··· Extracted information

-- ==== Sys2Proof/Laws/Commit.lean ====
section
/-!
SUPPORT. What the completion of a changing step leaves in every field (R117), and that it changes nothing of
its own where its rules find nothing to do.
-/
namespace Sys2Proof.Machine

/-! ### Attention and lines -/

@[simp] theorem State.refreshLines_store (s : State) : s.refreshLines.store = s.store := rfl
@[simp] theorem State.refreshLines_lanes (s : State) : s.refreshLines.lanes = s.lanes := rfl
@[simp] theorem State.refreshLines_host (s : State) : s.refreshLines.host = s.host := rfl
@[simp] theorem State.refreshLines_arbiter (s : State) : s.refreshLines.arbiter = s.arbiter := rfl
@[simp] theorem State.refreshLines_timebase (s : State) : s.refreshLines.timebase = s.timebase := rfl
@[simp] theorem State.refreshLines_pending (s : State) : s.refreshLines.pending = s.pending := rfl
@[simp] theorem State.refreshLines_resetHeld (s : State) : s.refreshLines.resetHeld = s.resetHeld := rfl
@[simp] theorem State.refreshLines_lane (s : State) (l : Lane) : s.refreshLines.lane l = s.lane l := rfl
@[simp] theorem State.refreshLines_routedCount (s : State) (l : Lane) :
    s.refreshLines.routedCount l = s.routedCount l := rfl

/-- R162: after a refresh the lines show what the list holds. -/
theorem State.refreshLines_linesLaw (s : State) : s.refreshLines.linesLaw := by
  simp [State.linesLaw, State.refreshLines]

/-- R162: where the lines already show what the list holds, a refresh changes nothing. -/
theorem State.refreshLines_eq (s : State) (h : s.linesLaw) : s.refreshLines = s := by
  obtain ⟨hu, hr⟩ := h
  have hu' : s.store.attention.any AttentionEntry.urgent = s.urgentLine := by
    rw [Bool.eq_iff_iff, hu]
    simp
  have hr' : (s.store.attention.any fun e => !e.urgent) = s.routineLine := by
    rw [Bool.eq_iff_iff, hr]
    simp
  simp [State.refreshLines, hu', hr']

@[simp] theorem State.addReasons_nil (s : State) : s.addReasons [] = s := rfl
@[simp] theorem State.addReasons_lanes (s : State) (xs : List (Subject × Reason)) :
    (s.addReasons xs).lanes = s.lanes := rfl
@[simp] theorem State.addReasons_lane (s : State) (xs : List (Subject × Reason)) (l : Lane) :
    (s.addReasons xs).lane l = s.lane l := rfl
@[simp] theorem State.addReasons_host (s : State) (xs : List (Subject × Reason)) :
    (s.addReasons xs).host = s.host := rfl
@[simp] theorem State.addReasons_arbiter (s : State) (xs : List (Subject × Reason)) :
    (s.addReasons xs).arbiter = s.arbiter := rfl
@[simp] theorem State.addReasons_timebase (s : State) (xs : List (Subject × Reason)) :
    (s.addReasons xs).timebase = s.timebase := rfl
@[simp] theorem State.addReasons_pending (s : State) (xs : List (Subject × Reason)) :
    (s.addReasons xs).pending = s.pending := rfl
@[simp] theorem State.addReasons_resetHeld (s : State) (xs : List (Subject × Reason)) :
    (s.addReasons xs).resetHeld = s.resetHeld := rfl
@[simp] theorem State.addReasons_routedCount (s : State) (xs : List (Subject × Reason)) (l : Lane) :
    (s.addReasons xs).routedCount l = s.routedCount l := rfl

/-! ### Drains (R110) -/

/-- R110: one lane's drain changes that lane's unit alone. -/
theorem State.completeDrain_frame (s : State) (l : Lane) :
    s.completeDrain l = s.setLane l (if s.drainComplete l then (s.lane l).reachStopped else s.lane l) := by
  unfold State.completeDrain
  split
  · rfl
  · simp [State.setLane, State.lane]

@[simp] theorem State.drainComplete_setLane_ne (s : State) {l j : Lane} (u : LaneUnit) (h : j ≠ l) :
    (s.setLane l u).drainComplete j = s.drainComplete j := by
  simp [State.drainComplete, h]

/-- R110: the lane unit of each lane after the drains of a step. -/
def State.drained (s : State) (l : Lane) : LaneUnit :=
  if s.drainComplete l then (s.lane l).reachStopped else s.lane l

/-- R110: the drains of a step change lane units alone, each by its own drain. -/
theorem State.completeDrains_eq (s : State) :
    s.completeDrains =
      (((s.setLane 0 (s.drained 0)).setLane 1 (s.drained 1)).setLane 2 (s.drained 2)).setLane 3 (s.drained 3) := by
  simp [State.completeDrains, allLanes, State.completeDrain_frame, State.drained]

@[simp] theorem State.completeDrains_store (s : State) : s.completeDrains.store = s.store := by
  rw [s.completeDrains_eq]; rfl
@[simp] theorem State.completeDrains_host (s : State) : s.completeDrains.host = s.host := by
  rw [s.completeDrains_eq]; rfl
@[simp] theorem State.completeDrains_arbiter (s : State) : s.completeDrains.arbiter = s.arbiter := by
  rw [s.completeDrains_eq]; rfl
@[simp] theorem State.completeDrains_timebase (s : State) : s.completeDrains.timebase = s.timebase := by
  rw [s.completeDrains_eq]; rfl
@[simp] theorem State.completeDrains_pending (s : State) : s.completeDrains.pending = s.pending := by
  rw [s.completeDrains_eq]; rfl
@[simp] theorem State.completeDrains_resetHeld (s : State) : s.completeDrains.resetHeld = s.resetHeld := by
  rw [s.completeDrains_eq]; rfl
@[simp] theorem State.completeDrains_urgentLine (s : State) : s.completeDrains.urgentLine = s.urgentLine := by
  rw [s.completeDrains_eq]; rfl
@[simp] theorem State.completeDrains_routineLine (s : State) :
    s.completeDrains.routineLine = s.routineLine := by
  rw [s.completeDrains_eq]; rfl
@[simp] theorem State.completeDrains_routedCount (s : State) (l : Lane) :
    s.completeDrains.routedCount l = s.routedCount l := by
  rw [s.completeDrains_eq]; rfl

@[simp] theorem State.completeDrains_lane (s : State) (l : Lane) : s.completeDrains.lane l = s.drained l := by
  rw [s.completeDrains_eq]
  match l with
  | 0 => simp
  | 1 => simp
  | 2 => simp
  | 3 => simp

/-- R110: where no drain is complete, the drains of a step change nothing. -/
theorem State.completeDrains_none (s : State) (h : ∀ l, s.drainComplete l = false) : s.completeDrains = s := by
  rw [s.completeDrains_eq]
  simp [State.drained, h, State.setLane, State.lane]

/-! ### The completion of a changing step -/

/-- The state after the revisions and the slips of a step, before its drains and reasons. -/
def settled (before after : State) : State := State.slipCursors before (State.advanceRevisions before after)

@[simp] theorem settled_lanes (b a : State) : (settled b a).lanes = a.lanes := rfl
@[simp] theorem settled_lane (b a : State) (l : Lane) : (settled b a).lane l = a.lane l := rfl
@[simp] theorem settled_routedCount (b a : State) (l : Lane) : (settled b a).routedCount l = a.routedCount l := rfl
@[simp] theorem settled_outlet (b a : State) (k : OutletId) : (settled b a).outlet k = a.outlet k := rfl
@[simp] theorem settled_drainComplete (b a : State) (l : Lane) :
    (settled b a).drainComplete l = a.drainComplete l := rfl
@[simp] theorem settled_drained (b a : State) (l : Lane) : (settled b a).drained l = a.drained l := rfl

/-- The reasons that the completion of a step adds: its own, the FULL reasons and the DRAINED reasons. -/
def completionReasons (before after : State) (xs : List (Subject × Reason)) : List (Subject × Reason) :=
  xs ++ fullReasons before after ++ after.drainReasons

/-- The completion of a step, in its parts. -/
theorem commit_eq (b a : State) (xs : List (Subject × Reason)) :
    commit b a xs = ((settled b a).completeDrains.addReasons (completionReasons b a xs)).refreshLines := rfl

@[simp] theorem commit_records (b a : State) (xs : List (Subject × Reason)) :
    (commit b a xs).store.records = a.store.records.map (revised b) := by
  simp [commit_eq, State.addReasons, settled, State.slipCursors, State.advanceRevisions]
@[simp] theorem commit_cursors (b a : State) (xs : List (Subject × Reason)) :
    (commit b a xs).store.cursors = a.store.cursors.map (slipCursor b (State.advanceRevisions b a)) := by
  simp [commit_eq, State.addReasons, settled, State.slipCursors, State.advanceRevisions]
@[simp] theorem commit_keyIndex (b a : State) (xs : List (Subject × Reason)) :
    (commit b a xs).store.keyIndex = a.store.keyIndex := by
  simp [commit_eq, State.addReasons, settled, State.slipCursors, State.advanceRevisions]
@[simp] theorem commit_serialCounter (b a : State) (xs : List (Subject × Reason)) :
    (commit b a xs).store.serialCounter = a.store.serialCounter := by
  simp [commit_eq, State.addReasons, settled, State.slipCursors, State.advanceRevisions]
@[simp] theorem commit_counts (b a : State) (xs : List (Subject × Reason)) :
    (commit b a xs).store.counts = a.store.counts := by
  simp [commit_eq, State.addReasons, settled, State.slipCursors, State.advanceRevisions]
@[simp] theorem commit_outlets (b a : State) (xs : List (Subject × Reason)) :
    (commit b a xs).store.outlets = a.store.outlets := by
  simp [commit_eq, State.addReasons, settled, State.slipCursors, State.advanceRevisions]
@[simp] theorem commit_bins (b a : State) (xs : List (Subject × Reason)) :
    (commit b a xs).store.bins = a.store.bins := by
  simp [commit_eq, State.addReasons, settled, State.slipCursors, State.advanceRevisions]
@[simp] theorem commit_groups (b a : State) (xs : List (Subject × Reason)) :
    (commit b a xs).store.groups = a.store.groups := by
  simp [commit_eq, State.addReasons, settled, State.slipCursors, State.advanceRevisions]
@[simp] theorem commit_rules (b a : State) (xs : List (Subject × Reason)) :
    (commit b a xs).store.rules = a.store.rules := by
  simp [commit_eq, State.addReasons, settled, State.slipCursors, State.advanceRevisions]
@[simp] theorem commit_attention (b a : State) (xs : List (Subject × Reason)) :
    (commit b a xs).store.attention =
      (inSubjectOrder (completionReasons b a xs)).foldl (fun es x => addReason x es) a.store.attention := by
  simp [commit_eq, State.addReasons, settled, State.slipCursors, State.advanceRevisions]
@[simp] theorem commit_host (b a : State) (xs : List (Subject × Reason)) : (commit b a xs).host = a.host := by
  simp [commit_eq, settled, State.slipCursors, State.advanceRevisions]
@[simp] theorem commit_arbiter (b a : State) (xs : List (Subject × Reason)) :
    (commit b a xs).arbiter = a.arbiter := by
  simp [commit_eq, settled, State.slipCursors, State.advanceRevisions]
@[simp] theorem commit_timebase (b a : State) (xs : List (Subject × Reason)) :
    (commit b a xs).timebase = a.timebase := by
  simp [commit_eq, settled, State.slipCursors, State.advanceRevisions]
@[simp] theorem commit_pending (b a : State) (xs : List (Subject × Reason)) :
    (commit b a xs).pending = a.pending := by
  simp [commit_eq, settled, State.slipCursors, State.advanceRevisions]
@[simp] theorem commit_resetHeld (b a : State) (xs : List (Subject × Reason)) :
    (commit b a xs).resetHeld = a.resetHeld := by
  simp [commit_eq, settled, State.slipCursors, State.advanceRevisions]
@[simp] theorem commit_lane (b a : State) (xs : List (Subject × Reason)) (l : Lane) :
    (commit b a xs).lane l = a.drained l := by
  simp [commit_eq]
@[simp] theorem commit_outlet (b a : State) (xs : List (Subject × Reason)) (k : OutletId) :
    (commit b a xs).outlet k = a.outlet k := by
  simp [State.outlet]
@[simp] theorem commit_bin (b a : State) (xs : List (Subject × Reason)) (l : Lane) :
    (commit b a xs).bin l = a.bin l := by
  simp [State.bin]
@[simp] theorem commit_group (b a : State) (xs : List (Subject × Reason)) (g : GroupId) :
    (commit b a xs).group g = a.group g := by
  simp [State.group]
@[simp] theorem commit_rule (b a : State) (xs : List (Subject × Reason)) (n : RuleId) :
    (commit b a xs).rule n = a.rule n := by
  simp [State.rule]
@[simp] theorem commit_routedCount (b a : State) (xs : List (Subject × Reason)) (l : Lane) :
    (commit b a xs).routedCount l = a.routedCount l := by
  simp [State.routedCount]

/-- R162: after a changing step the lines show what the list holds. -/
theorem commit_linesLaw (b a : State) (xs : List (Subject × Reason)) : (commit b a xs).linesLaw :=
  State.refreshLines_linesLaw _

/-- R110: after a changing step a DRAINING lane has routed records. -/
theorem commit_draining (b a : State) (xs : List (Subject × Reason)) (l : Lane)
    (h : ((commit b a xs).lane l).state = .draining) : 0 < (commit b a xs).routedCount l := by
  simp only [commit_lane, commit_routedCount, State.drained] at h ⊢
  split at h
  · simp [LaneUnit.reachStopped] at h
  · rename_i hd
    simp only [State.drainComplete, decide_eq_true_eq, not_and] at hd
    exact Nat.pos_of_ne_zero (hd h)

/-! ### A step that its completion adds nothing to -/

/-- R3: in a state whose records have distinct slots, a record is found by its slot and serial. -/
theorem State.record?_of_mem (s : State) (h : s.recordsLaw) {r : ItemRecord} (hr : r ∈ s.store.records) :
    s.record? r.ref = some r := by
  obtain ⟨hp, -⟩ := h
  simp only [State.record?]
  generalize s.store.records = rs at hp hr
  induction rs with
  | nil => simp at hr
  | cons q qs ih =>
    rw [List.find?_cons]
    rw [List.pairwise_cons] at hp
    rcases List.mem_cons.1 hr with rfl | hq
    · simp
    · have hne : q.ref ≠ r.ref := fun e => by
        have := hp.1 r hq
        rw [e] at this
        exact Nat.lt_irrefl _ this
      simp [hne, ih hp.2 hq]

/-- R5: what is found by slot and serial is a record in use with that slot and serial. -/
theorem State.record?_some (s : State) {ref : Ref} {r : ItemRecord} (h : s.record? ref = some r) :
    r ∈ s.store.records ∧ r.ref = ref := by
  unfold State.record? at h
  exact ⟨List.mem_of_find?_eq_some h, by simpa using List.find?_some h⟩

/-- R9: a step that leaves the records as they were advances no revision. -/
theorem revised_unchanged (b : State) (h : b.recordsLaw) :
    b.store.records.map (revised b) = b.store.records := by
  conv_rhs => rw [← List.map_id b.store.records]
  apply List.map_congr_left
  intro r hr
  simp [revised, b.record?_of_mem h hr]

/-- R141: a cursor slips only when its record leaves its view. -/
theorem slipCursor_same (b a : State) (h : ∀ v, a.members v = b.members v) (c : Cursor) : slipCursor b a c = c := by
  unfold slipCursor
  split
  · rw [h]
    rw [if_neg (by rintro ⟨h1, h2⟩; exact h2 h1)]
  · rfl

/-- A step that changes no record, moves no record between views, completes no drain, fills no outlet and
adds no reason is left as it is by its completion. -/
theorem commit_quiet (b a : State) (hb : b.recordsLaw) (hrec : a.store.records = b.store.records)
    (hmem : ∀ v, a.members v = b.members v) (hdrain : ∀ l, a.drainComplete l = false)
    (hfull : fullReasons b a = []) (hlines : a.linesLaw) : commit b a [] = a := by
  have h1 : State.advanceRevisions b a = a := by
    simp only [State.advanceRevisions, hrec, revised_unchanged b hb]
    rw [← hrec]
    rfl
  have h2 : settled b a = a := by
    simp only [settled, h1, State.slipCursors]
    have : (fun c => slipCursor b a c) = id := funext (slipCursor_same b a hmem)
    rw [show a.store.cursors.map (slipCursor b a) = a.store.cursors from by
      simp [this]]
    rfl
  have h3 : a.drainReasons = [] := by
    simp [State.drainReasons, hdrain]
  rw [commit_eq, h2, completionReasons, hfull, h3, State.completeDrains_none _ hdrain]
  exact a.refreshLines_eq hlines

end Sys2Proof.Machine
end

······

* What is needed
Every line above from the line with "theorem commit_records (b" to the line with "theorem commit_rules (b" is wanted, ends included; write them out exactly and add no other line.

* Solution to the exercise
@[simp] theorem commit_records (b a : State) (xs : List (Subject × Reason)) :
    (commit b a xs).store.records = a.store.records.map (revised b) := by
  simp [commit_eq, State.addReasons, settled, State.slipCursors, State.advanceRevisions]
@[simp] theorem commit_cursors (b a : State) (xs : List (Subject × Reason)) :
    (commit b a xs).store.cursors = a.store.cursors.map (slipCursor b (State.advanceRevisions b a)) := by
  simp [commit_eq, State.addReasons, settled, State.slipCursors, State.advanceRevisions]
@[simp] theorem commit_keyIndex (b a : State) (xs : List (Subject × Reason)) :
    (commit b a xs).store.keyIndex = a.store.keyIndex := by
  simp [commit_eq, State.addReasons, settled, State.slipCursors, State.advanceRevisions]
@[simp] theorem commit_serialCounter (b a : State) (xs : List (Subject × Reason)) :
    (commit b a xs).store.serialCounter = a.store.serialCounter := by
  simp [commit_eq, State.addReasons, settled, State.slipCursors, State.advanceRevisions]
@[simp] theorem commit_counts (b a : State) (xs : List (Subject × Reason)) :
    (commit b a xs).store.counts = a.store.counts := by
  simp [commit_eq, State.addReasons, settled, State.slipCursors, State.advanceRevisions]
@[simp] theorem commit_outlets (b a : State) (xs : List (Subject × Reason)) :
    (commit b a xs).store.outlets = a.store.outlets := by
  simp [commit_eq, State.addReasons, settled, State.slipCursors, State.advanceRevisions]
@[simp] theorem commit_bins (b a : State) (xs : List (Subject × Reason)) :
    (commit b a xs).store.bins = a.store.bins := by
  simp [commit_eq, State.addReasons, settled, State.slipCursors, State.advanceRevisions]
@[simp] theorem commit_groups (b a : State) (xs : List (Subject × Reason)) :
    (commit b a xs).store.groups = a.store.groups := by
  simp [commit_eq, State.addReasons, settled, State.slipCursors, State.advanceRevisions]
@[simp] theorem commit_rules (b a : State) (xs : List (Subject × Reason)) :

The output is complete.